9476.fb2
— Государь послал две эскадры, помните? — умно прищурился Витте.
— Отчего же. Я гимназистом еще был. Отец рассказывал, — сдержанно кивнул стриженной под бобрик головой товарищ прокурора, наслаждаясь легким виноградным вином. — Контр-адмиралы Попов и Лесовский. Верно?
— Светлая у вас, Николай Валерианович, голова! — похвалил Витте, косясь на тарелку с дымящимся фондю франш-кон- тэ. Хмыкнул: — Такое наготовят—не то каша, не то суп. Поис- тине республиканское блюдо! — широкой улыбкой пригласил Муравьева разделить веселье.—А писатель-то их, Марк Твен.
— Он вроде благодарил.
— Благодарил — слабо сказано! Адрес целый сочинил, от имени признательного американского народа — Государю нашему Александру Николаевичу. Дескать, Америка обязана России во многих отношениях. Так-то! И что только безумец может вообразить, что Америка когда-нибудь нарушит верность этой дружбе. Нарушит враждебным высказыванием или действием.
— Что ж, по-христиански: за други своя. — согласился Муравьев. — Удивительно: суп марсельский водорослями пахнет.
— Кто ж спорит: за други своя. Только они-то, они — не за други. — выпил целый бокал Сергей Юльевич. — Всякий бунтарь-инсургент, всякое радикалье, любая шельма продувная — добро пожаловать в свободную страну Америку! Особенно, если из России. Поди ж ты, и Гартмана заждались.
— С Гартманом. Это было бы подло! — нахмурился товарищ прокурора.
— Слава Богу! — облегченно выдохнул Витте. — Знал, многоуважаемый Николай Валерианович, что вы нас поддержите. Так сказать, с позиции юриспруденции.

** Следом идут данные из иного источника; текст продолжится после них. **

/-! ### Lengths and rates -/

/-- The transmit channel of a line port (R94, R95). -/
def txChan (s : State) (port : Nat) : Option Nat := if msecOn s port then findChan s port 1 (fun _ => true) else none
/-- M of R250: 0, 24 or 32 bytes. EAPOL is never protected (R94). -/
def macsecBytes (s : State) (port : Nat) (bs : List Byte) : Nat :=
  match txChan s port with
  | none => 0
  | some k =>
    let e := chanEntry s (port / 16) k
    if !ebit e 72 ∨ beAt bs 12 2 = 0x888E then 0 else if ebit e 74 then 32 else 24
/-- A frame leaves a span link port encapsulated: for the partner, or directed there by the host (R327). [DEDUCED, log 72] -/
def encapsulates (s : State) (port : Nat) (f : Frame) : Bool :=
  isSpanPort s port && (f.partner.isSome || f.ingress == 112)
/-- Bytes from destination address to FCS after egress rewrite. -/
def lenAfter (s : State) (port : Nat) (f : Frame) : Nat :=
  (egressEdit s port f).bytes.length + 4 + (if encapsulates s port f then 28 else 0)
/-- The length that scheduling counts (R244). -/
def schedLen (s : State) (port : Nat) (f : Frame) : Nat :=
  ((lenAfter s port f : Int) + signedOf 8 (fld s (schPage port) 0x100 15 8) + (macsecBytes s port f.bytes : Int)).toNat
/-- The wire time of a head, in ns times the port rate in kb/s (R250); a frame in cut-through is judged on its ingress port's
max_frame (R240). -/
def headWire (s : State) (port : Nat) (f : Frame) : Nat :=
  ((if f.complete then lenAfter s port f else maxFrame s f.ingress) + 20 + macsecBytes s port f.bytes) * 8 * 1000000

/-! ### The resequencer (R237 to R239) -/

def headOf (s : State) (q : Nat) : Option QFrame :=
  let x := queueOf s q
  x.frames.find? (fun f => f.seq == x.nextSeq)
/-- SEQ_SKIP (R239). -/
def seqSkipNow (s : State) (q : Nat) : State :=
  let x := queueOf s q
  let headReady : Bool := match headOf s q with | none => false | some f => f.ready
  if headReady ∨ x.reported.contains x.nextSeq ∨ !(x.frames.any (fun f => f.ready)) then s
  else
    let y := { x with skipped := x.skipped ++ [x.nextSeq], nextSeq := x.nextSeq + 1 }
    raise (inc (countReason (setQueue s q (advance y.reported.length y)) 5 0x82) rsqPage 0x104) rsqPage 0 0x82 q
/-- The frame with number `n` of a queue, changed. -/
def setFrame (s : State) (q : Nat) (n : Word) (g : QFrame → QFrame) : State :=
  let x := queueOf s q
  setQueue s q { x with frames := x.frames.map (fun f => if f.seq = n then g f else f) }

/-! ### The scheduler (R241 to R247) -/

def hasDwrr (s : State) (port : Nat) : Bool := (List.range 8).any (fun c => schMode s port c == 1)
/-- Queues of mode DWRR below `rr`, wrapping from TC0 to the highest. -/
def nextDwrr (s : State) (port rr : Nat) : Nat :=
  ((List.range 8).map (fun i => (rr + 7 - i) % 8)).find? (fun c => schMode s port c == 1) |>.getD rr
/-- Tokens of the port shaper at this moment (R245), in units of 1/1,228,800 byte: one Mb/s makes one of them in a base unit. -/
def fillTokens (s : State) (port : Nat) : State :=
  let e := eportOf s port
  let rate := fld s (schPage port) 0x104 19 0
  if rate = 0 then s
  else
    let cap : Int := (fld s (schPage port) 0x108 23 0 * 1228800 : Nat)
    setEport s port { e with tokens := min cap (e.tokens + ((now s - e.tokensBc) * rate : Nat)), tokensBc := now s }
/-- A frame that starts is charged to the port shaper (R245). -/
def chargeTokens (s : State) (port len : Nat) : State :=
  if fld s (schPage port) 0x104 19 0 = 0 then s
  else setEport s port { eportOf s port with tokens := (eportOf s port).tokens - (len : Int) * 1228800 }
def shaperAllows (s : State) (port : Nat) : Bool := fld s (schPage port) 0x104 19 0 == 0 || decide (0 < (eportOf s port).tokens)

Но Муравьев не поддержал. Побледнев от негодования, он, тяжело роняя отчетливые слова, напомнил изумленному Витте, что он — товарищ прокурора, юрист, а не апаш из Латинского квартала, и не террорист-динамитчик, не кровавый убийца с кинжальными кунштюками, бьющий из- за угла, не социалист с «медвежатником», стреляющий в спину. В конце концов, его магистерская работа посвящена отмене жестоких телесных наказаний для каторжных и ссыльных. И негоже уподобляться подлому безбожнику- цареубийце.
— Вот-вот, насчет безбожников.Как же тогда: «Не мир пришел Я принести, но меч.»? — впился в прокурора колючим взглядом Сергей Юльевич. — Ведь сам Христос. А вы мир предлагаете? С этими?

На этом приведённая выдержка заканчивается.